[Saved data entries]

-- ==== Sys2Proof/Tests/Slice0.lean ====
section
/-! SUPPORT. Tests: the checks of WellFormed, the decoding of every operation from its code as 30_encoding.md R73 prints
it, one step of every operation on the vectors of 95_test_vectors.md, and for every statement of Certificates/Slice0 the
operands and states that meet its hypotheses. -/

namespace Sys2Proof.Tests

open Machine

set_option Elab.async false

/-- A bit vector from its digits, element 0 first. -/
def bitsOf (ds : List Nat) : BitVector := ds.map fun d => decide (d = 1)

/-- The real number `q`. -/
def realOf (q : ℚ) : Cplx := ⟨.rat q, .zero⟩

/-- The complex number `a + j·b`. -/
def cplxOf (a b : ℚ) : Cplx := ⟨.rat a, .rat b⟩

/-- A REAL stream. -/
def realStream (qs : List ℚ) : Stream := ⟨.real, qs.map realOf⟩

/-- Whether the number lies within `10^-11` of `q`, rigorously. -/
def near (x : RealExpr) (q : ℚ) : Bool :=
  decide ((x.sub (.rat (q - 1 / 10 ^ 11))).settledSign = some .pos) &&
    decide (((RealExpr.rat (q + 1 / 10 ^ 11)).sub x).settledSign = some .pos)

/-- Whether every number lies within `10^-11` of its expected value. -/
def allNear (xs : List RealExpr) (qs : List ℚ) : Bool :=
  decide (xs.length = qs.length) && (xs.zip qs).all fun e => near e.1 e.2

/-- The state left by a command, the reset state where there is none. -/
def stateOf : StepResult → State
  | .next t => t
  | .fault _ => State.reset
  | .refused _ => State.reset

/-- The refusal of a command. -/
def refusalOf : StepResult → Option Refusal
  | .next _ => none
  | .fault _ => none
  | .refused r => some r

/-- The status of a command's response. -/
def statusOf (o : StepResult) : Option Status := (responseOf o).map (·.status)

/-! ### WellFormed and the operand forms -/

theorem test_real_stream_with_imaginary_part_ill_formed :
    (Instr.agc ⟨.real, [cplxOf 1 1]⟩ .one).wellFormed = false := by decide +kernel

theorem test_cplx_stream_with_imaginary_part_well_formed :
    (Instr.agc ⟨.cplx, [cplxOf 1 1]⟩ .one).wellFormed = true := by decide +kernel

theorem test_ill_formed_stream_refused_everywhere :
    ([Instr.qdem ⟨.real, [cplxOf 0 1]⟩ [] [] 0 1, .pllrun ⟨.real, [cplxOf 0 1]⟩ .one .one,
      .lpf ⟨.real, [cplxOf 0 1]⟩ .one .one 1, .awgn ⟨.real, [cplxOf 0 1]⟩ .one].map Instr.wellFormed) =
      [false, false, false, false] := by decide +kernel

/-- 95_test_vectors.md T15: `HENC 102`. -/
theorem test_bit_two_refused : decode .reference ⟨0x10#8, [.bits [1, 0, 2]]⟩ = .error .notABit := rfl

/-- 95_test_vectors.md T15: `QMOD 10, 2.0, 0.5, 2.5`. -/
theorem test_fractional_sample_count_refused :
    (Value.scalar (.rat (5 / 2))).toNat .reference = .error .notNatural := by
  have h : Numerics.reference.nat? (.rat (5 / 2)) = none := by decide +kernel
  simp [Value.toNat, h]

/-- R74: `N` is a natural number by its value, however it is written: `√(1 + 3·cos 0)`. -/
theorem test_natural_number_by_value :
    Numerics.reference.nat? (.root (.sum .one (.prod (.rat 3) (.cosine .zero)))) = some 2 := by
  rw [Numerics.nat?_eq_some]
  refine ⟨?_, .inr rfl⟩
  rw [show (RealExpr.root (.sum .one (.prod (.rat 3) (.cosine .zero)))).val = √(2 ^ 2) by norm_num]
  norm_num

/-- 95_test_vectors.md T15: `PLLRST 1`. -/
theorem test_operand_of_pllrst_refused : decode .reference ⟨0x32#8, [.scalar .one]⟩ = .error .wrongShape := rfl

/-- 95_test_vectors.md T15: samples of the reserved codes, one or more for each unit. -/
theorem test_reserved_codes_refused :
    ([0x00#8, 0x01#8, 0x0F#8, 0x14#8, 0x1F#8, 0x22#8, 0x33#8, 0x44#8, 0x52#8, 0x62#8, 0x70#8, 0x80#8, 0xFF#8].all
      fun op => (decode .reference ⟨op, []⟩).toOption.isNone) = true := by decide +kernel

/-! ### Decoding, from the binary codes of 30_encoding.md R73 -/

theorem test_decode_henc :
    (decode .reference ⟨0b00010000#8, [.bits [1, 0, 1]]⟩).toOption = some (.henc [true, false, true]) := by decide +kernel

theorem test_decode_hdec : (decode .reference ⟨0b00010001#8, [.bits [1, 0]]⟩).toOption = some (.hdec [true, false]) := by
  decide +kernel

theorem test_decode_hencb : (decode .reference ⟨0b00010010#8, [.bits [0, 1]]⟩).toOption = some (.hencb [false, true]) := by
  decide +kernel

theorem test_decode_hdecb : (decode .reference ⟨0b00010011#8, [.bits [0, 1]]⟩).toOption = some (.hdecb [false, true]) := by
  decide +kernel

theorem test_decode_qmod :
    (decode .reference ⟨0b00100000#8, [.bits [1], .scalar (.rat 2), .scalar .pi, .scalar (.rat 4)]⟩).toOption =
      some (.qmod [true] (.rat 2) .pi 4) := by decide +kernel

theorem test_decode_qdem :
    (decode .reference ⟨0b00100001#8, [.stream (realStream [1]), .reals [.pi], .reals [.one], .scalar (.rat 2), .scalar (.rat 4)]⟩
      ).toOption = some (.qdem (realStream [1]) [.pi] [.one] 2 4) := by decide +kernel

theorem test_decode_pllrun :
    (decode .reference ⟨0b00110000#8, [.stream (realStream [1]), .scalar (.rat 2), .scalar .pi]⟩).toOption =
      some (.pllrun (realStream [1]) (.rat 2) .pi) := by decide +kernel

theorem test_decode_plladv :
    (decode .reference ⟨0b00110001#8, [.sample (cplxOf 0 1), .scalar (.rat 2), .scalar .pi]⟩).toOption =
      some (.plladv (cplxOf 0 1) (.rat 2) .pi) := by decide +kernel

theorem test_decode_pllrst : (decode .reference ⟨0b00110010#8, []⟩).toOption = some .pllrst := by decide +kernel

theorem test_decode_agc :
    (decode .reference ⟨0b01000000#8, [.stream (realStream [1]), .scalar .pi]⟩).toOption =
      some (.agc (realStream [1]) .pi) := by decide +kernel

theorem test_decode_lpf :
    (decode .reference ⟨0b01000001#8, [.stream (realStream [1]), .scalar .pi, .scalar .one, .scalar (.rat 3)]⟩).toOption =
      some (.lpf (realStream [1]) .pi .one 3) := by decide +kernel

theorem test_decode_lpfcfg :
    (decode .reference ⟨0b01000010#8, [.scalar .pi, .scalar .one, .scalar (.rat 3)]⟩).toOption =
      some (.lpfcfg .pi .one 3) := by decide +kernel

theorem test_decode_lpfadv :
    (decode .reference ⟨0b01000011#8, [.sample (cplxOf 1 2)]⟩).toOption = some (.lpfadv (cplxOf 1 2)) := by decide +kernel

theorem test_decode_awgn :
    (decode .reference ⟨0b01010000#8, [.stream (realStream [1]), .scalar .pi]⟩).toOption =
      some (.awgn (realStream [1]) .pi) := by decide +kernel

theorem test_decode_rngseed : (decode .reference ⟨0b01010001#8, [.scalar (.rat 7)]⟩).toOption = some (.rngseed 7) := by
  decide +kernel

theorem test_decode_bersweep :
    (decode .reference ⟨0b01100000#8, [.bits [1], .bits [0], .reals [.one], .scalar .pi, .scalar .one, .scalar (.rat 4)]⟩
      ).toOption = some (.bersweep [true] [false] [.one] .pi .one 4) := by decide +kernel

theorem test_decode_bercmp :
    (decode .reference ⟨0b01100001#8, [.bits [1], .bits [0]]⟩).toOption = some (.bercmp [true] [false]) := by decide +kernel

/-! ### One step of every operation -/

/-- The references matching `Tb = 2`, `fc = 0.5`, `N = 4` (95_test_vectors.md T8). -/
def refc : List RealExpr := [.rat 1, .rat 0, .rat (-1), .rat 0]

def refs : List RealExpr := [.rat 0, .rat 1, .rat 0, .rat (-1)]

/-- The 16 bits of "Hi" (95_test_vectors.md S1). -/
def hiBits : BitVector := bitsOf [0, 1, 0, 0, 1, 0, 0, 0, 0, 1, 1, 0, 1, 0, 0, 1]

/-- The 28 encoded bits of "Hi" (95_test_vectors.md T2). -/
def hiEncoded : BitVector :=
  bitsOf [0, 1, 0, 0, 1, 0, 1, 1, 0, 0, 0, 0, 1, 1, 0, 1, 1, 0, 0, 1, 1, 1, 0, 0, 1, 1, 0, 0]

/-- T2, the last row. -/
theorem test_henc_hi : resultsOf (exec (.henc hiBits) State.reset) = some [.ofBits hiEncoded] := by decide +kernel

/-- T2: `HENC 101`, padded. -/
theorem test_henc_pads :
    resultsOf (exec (.henc (bitsOf [1, 0, 1])) State.reset) = some [.bits [1, 0, 1, 0, 1, 0, 1]] := by decide +kernel

/-- T6: "Hi" with positions 1 and 2 of block 0 flipped is miscorrected. -/
theorem test_hdec_double_error :
    resultsOf (exec (.hdec (bitsOf [1, 0, 0, 0, 1, 0, 1, 1, 0, 0, 0, 0, 1, 1, 0, 1, 1, 0, 0, 1, 1, 1, 0, 0, 1, 1, 0, 0]))
      State.reset) = some [.bits [1, 0, 1, 0, 1, 0, 0, 0, 0, 1, 1, 0, 1, 0, 0, 1], .positions [3, 0, 0, 0]] := by
  decide +kernel

/-- T6: length 13, nothing is decoded. -/
theorem test_hdec_length :
    responseOf (exec (.hdec (bitsOf [1, 0, 1, 1, 0, 1, 0, 1, 0, 1, 1, 0, 1])) State.reset) =
      some ⟨.formatError, [], some (.length 13)⟩ := by decide +kernel

/-- R100: `HENCB 1011 -> 1011010`. -/
theorem test_hencb :
    resultsOf (exec (.hencb (bitsOf [1, 0, 1, 1])) State.reset) = some [.bits [1, 0, 1, 1, 0, 1, 0]] := by decide +kernel

theorem test_hencb_length : statusOf (exec (.hencb (bitsOf [1, 0, 1])) State.reset) = some .formatError := by
  decide +kernel

/-- R102: `HDECB 1001010 -> 1011, 3`. -/
theorem test_hdecb :
    resultsOf (exec (.hdecb (bitsOf [1, 0, 0, 1, 0, 1, 0])) State.reset) = some [.bits [1, 0, 1, 1], .ofNat 3] := by
  decide +kernel

theorem test_hdecb_length : statusOf (exec (.hdecb (bitsOf [1, 0, 0, 1])) State.reset) = some .formatError := by
  decide +kernel

/-- T7, row 3. -/
theorem test_qmod :
    resultsOf (exec (.qmod [true, false] (.rat 2) (.rat (1 / 2)) 4) State.reset) =
      some [.stream (realStream [1, -1, -1, 1]), .reals [.rat 0, .rat (1 / 2), .rat 1, .rat (3 / 2)],
        .points [(1, -1)]] := by decide +kernel

/-- T7, row 9: `QMOD 11, 1.0, 0.25, 4`. -/
theorem test_qmod_between_axes :
    allNear ((modulate .reference [true, true] .one (.rat (1 / 4)) 4).samples.map (·.re))
      [1414213562373 / 10 ^ 12, 1847759065023 / 10 ^ 12, 2, 1847759065023 / 10 ^ 12] = true := by decide +kernel

/-- T8: only the real parts of a CPLX stream count. -/
theorem test_qdem_cplx :
    resultsOf (exec (.qdem ⟨.cplx, [cplxOf 1 5, cplxOf (-1) (-2), cplxOf (-1) 0, cplxOf 1 7]⟩ refc refs 2 4)
      State.reset) = some [.bits [1, 0]] := by decide +kernel

/-- T8: a tie on the Q rail decides 1. -/
theorem test_qdem_tie :
    resultsOf (exec (.qdem (realStream [-1, 0, 1, 0]) refc refs 2 4) State.reset) = some [.bits [0, 1]] := by
  decide +kernel

/-- R128: a correlation that is 0 without being seen to be is a tie. -/
theorem test_unseen_tie : Numerics.reference.dec (.sum (.cosine .one) (.prod (.rat (-1)) (.cosine .one))) = true := by
  rw [Numerics.dec_iff rfl]
  simp

/-- T9, main vector: three samples at `+π/2`. -/
theorem test_pllrun :
    allNear [(pllLoop .reference .one (.rat (1 / 100)) (List.replicate 3 (cplxOf 0 1)) State.reset.pll).2.freq,
        (pllLoop .reference .one (.rat (1 / 100)) (List.replicate 3 (cplxOf 0 1)) State.reset.pll).2.phase]
      [90762187373 / 10 ^ 12, 286407613280 / 10 ^ 12] = true := by decide +kernel

/-- T9: a zero REAL stream gives a CPLX stream and leaves the loop at 0. -/
theorem test_pllrun_zero :
    resultsOf (exec (.pllrun (realStream [0, 0, 0]) .one (.rat (1 / 100))) State.reset) =
      some [.stream ⟨.cplx, [realOf 0, realOf 0, realOf 0]⟩, .scalar .zero] := by decide +kernel

/-- T9: `PLLADV −1+0j, 1.0, 0.01`, the phase error at the closed end of its range. -/
theorem test_plladv :
    allNear [(pllOutput .reference (cplxOf (-1) 0) .one (.rat (1 / 100)) State.reset.pll).re,
        (pllOutput .reference (cplxOf (-1) 0) .one (.rat (1 / 100)) State.reset.pll).im,
        (pllNext .reference (cplxOf (-1) 0) .one (.rat (1 / 100)) State.reset.pll).integ]
      [-979968571384 / 10 ^ 12, 199152200840 / 10 ^ 12, 3100627668 / 10 ^ 12] = true := by decide +kernel

theorem test_plladv_rate :
    refusalOf (exec (.plladv (cplxOf 0 1) .zero .one) State.reset) = some .sampleRateDomain := by decide +kernel

theorem test_pllrst :
    (stateOf (exec .pllrst { State.reset with pll := ⟨.pi, .one, .one⟩ })).pll = ⟨.zero, .zero, .zero⟩ := by
  decide +kernel

/-- T10: `AGC CPLX[3+4j, 1+0j], 1.0`. -/
theorem test_agc :
    resultsOf (exec (.agc ⟨.cplx, [cplxOf 3 4, cplxOf 1 0]⟩ .one) State.reset) =
      some [.stream ⟨.cplx, [cplxOf (3 / 5) (4 / 5), cplxOf (1 / 5) 0]⟩] := by decide +kernel

/-- S2: the source's degenerate input. -/
theorem test_agc_degenerate :
    responseOf (exec (.agc (realStream [0, 0, 0]) (.rat (1 / 10))) State.reset) =
      some ⟨.degenerateSignalError, [], some .zeroAmplitude⟩ := by decide +kernel

/-- R170: `LPF REAL[1, 1, 0, 0], 0.25, 1.0, 1`. -/
theorem test_lpf :
    resultsOf (exec (.lpf (realStream [1, 1, 0, 0]) (.rat (1 / 4)) .one 1) State.reset) =
      some [.stream (realStream [1 / 2, 1, 1 / 2, 0])] := by decide +kernel

/-- T11: the impulse response of order 2. -/
theorem test_lpf_order_two :
    allNear ((filterLoop .reference (realStream [1, 0, 0, 0, 0]).samples
        (designFilter .reference (.rat (1 / 4)) .one 2)).1.map (·.re))
      [292893218813 / 10 ^ 12, 585786437627 / 10 ^ 12, 242640687119 / 10 ^ 12, -100505063388 / 10 ^ 12,
        -41630560343 / 10 ^ 12] = true := by decide +kernel

/-- R175: order 4, `Wn = 0.1`. -/
theorem test_lpfcfg :
    allNear (designFilter .reference (.rat (1 / 20)) .one 4).a
      [-3180638548875 / 10 ^ 12, 3861194348994 / 10 ^ 12, -2112155355111 / 10 ^ 12, 438265142262 / 10 ^ 12] = true := by
  decide +kernel

/-- T11: `Wn = 1` and `order = 0`. -/
theorem test_lpfcfg_domain :
    [refusalOf (exec (.lpfcfg (.rat (1 / 2)) .one 1) State.reset),
      refusalOf (exec (.lpfcfg (.rat (1 / 4)) .one 0) State.reset)] =
      [some .filterDomain, some .filterDomain] := by decide +kernel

AIM OF THE EXERCISE: The lines above, from the start of the records through the one containing "The complex number", are to be printed exactly, and nothing else is to be included.

TASK SOLUTION:
-- ==== Sys2Proof/Tests/Slice0.lean ====
section
/-! SUPPORT. Tests: the checks of WellFormed, the decoding of every operation from its code as 30_encoding.md R73 prints
it, one step of every operation on the vectors of 95_test_vectors.md, and for every statement of Certificates/Slice0 the
operands and states that meet its hypotheses. -/

namespace Sys2Proof.Tests

open Machine

set_option Elab.async false

/-- A bit vector from its digits, element 0 first. -/
def bitsOf (ds : List Nat) : BitVector := ds.map fun d => decide (d = 1)

/-- The real number `q`. -/
def realOf (q : ℚ) : Cplx := ⟨.rat q, .zero⟩

/-- The complex number `a + j·b`. -/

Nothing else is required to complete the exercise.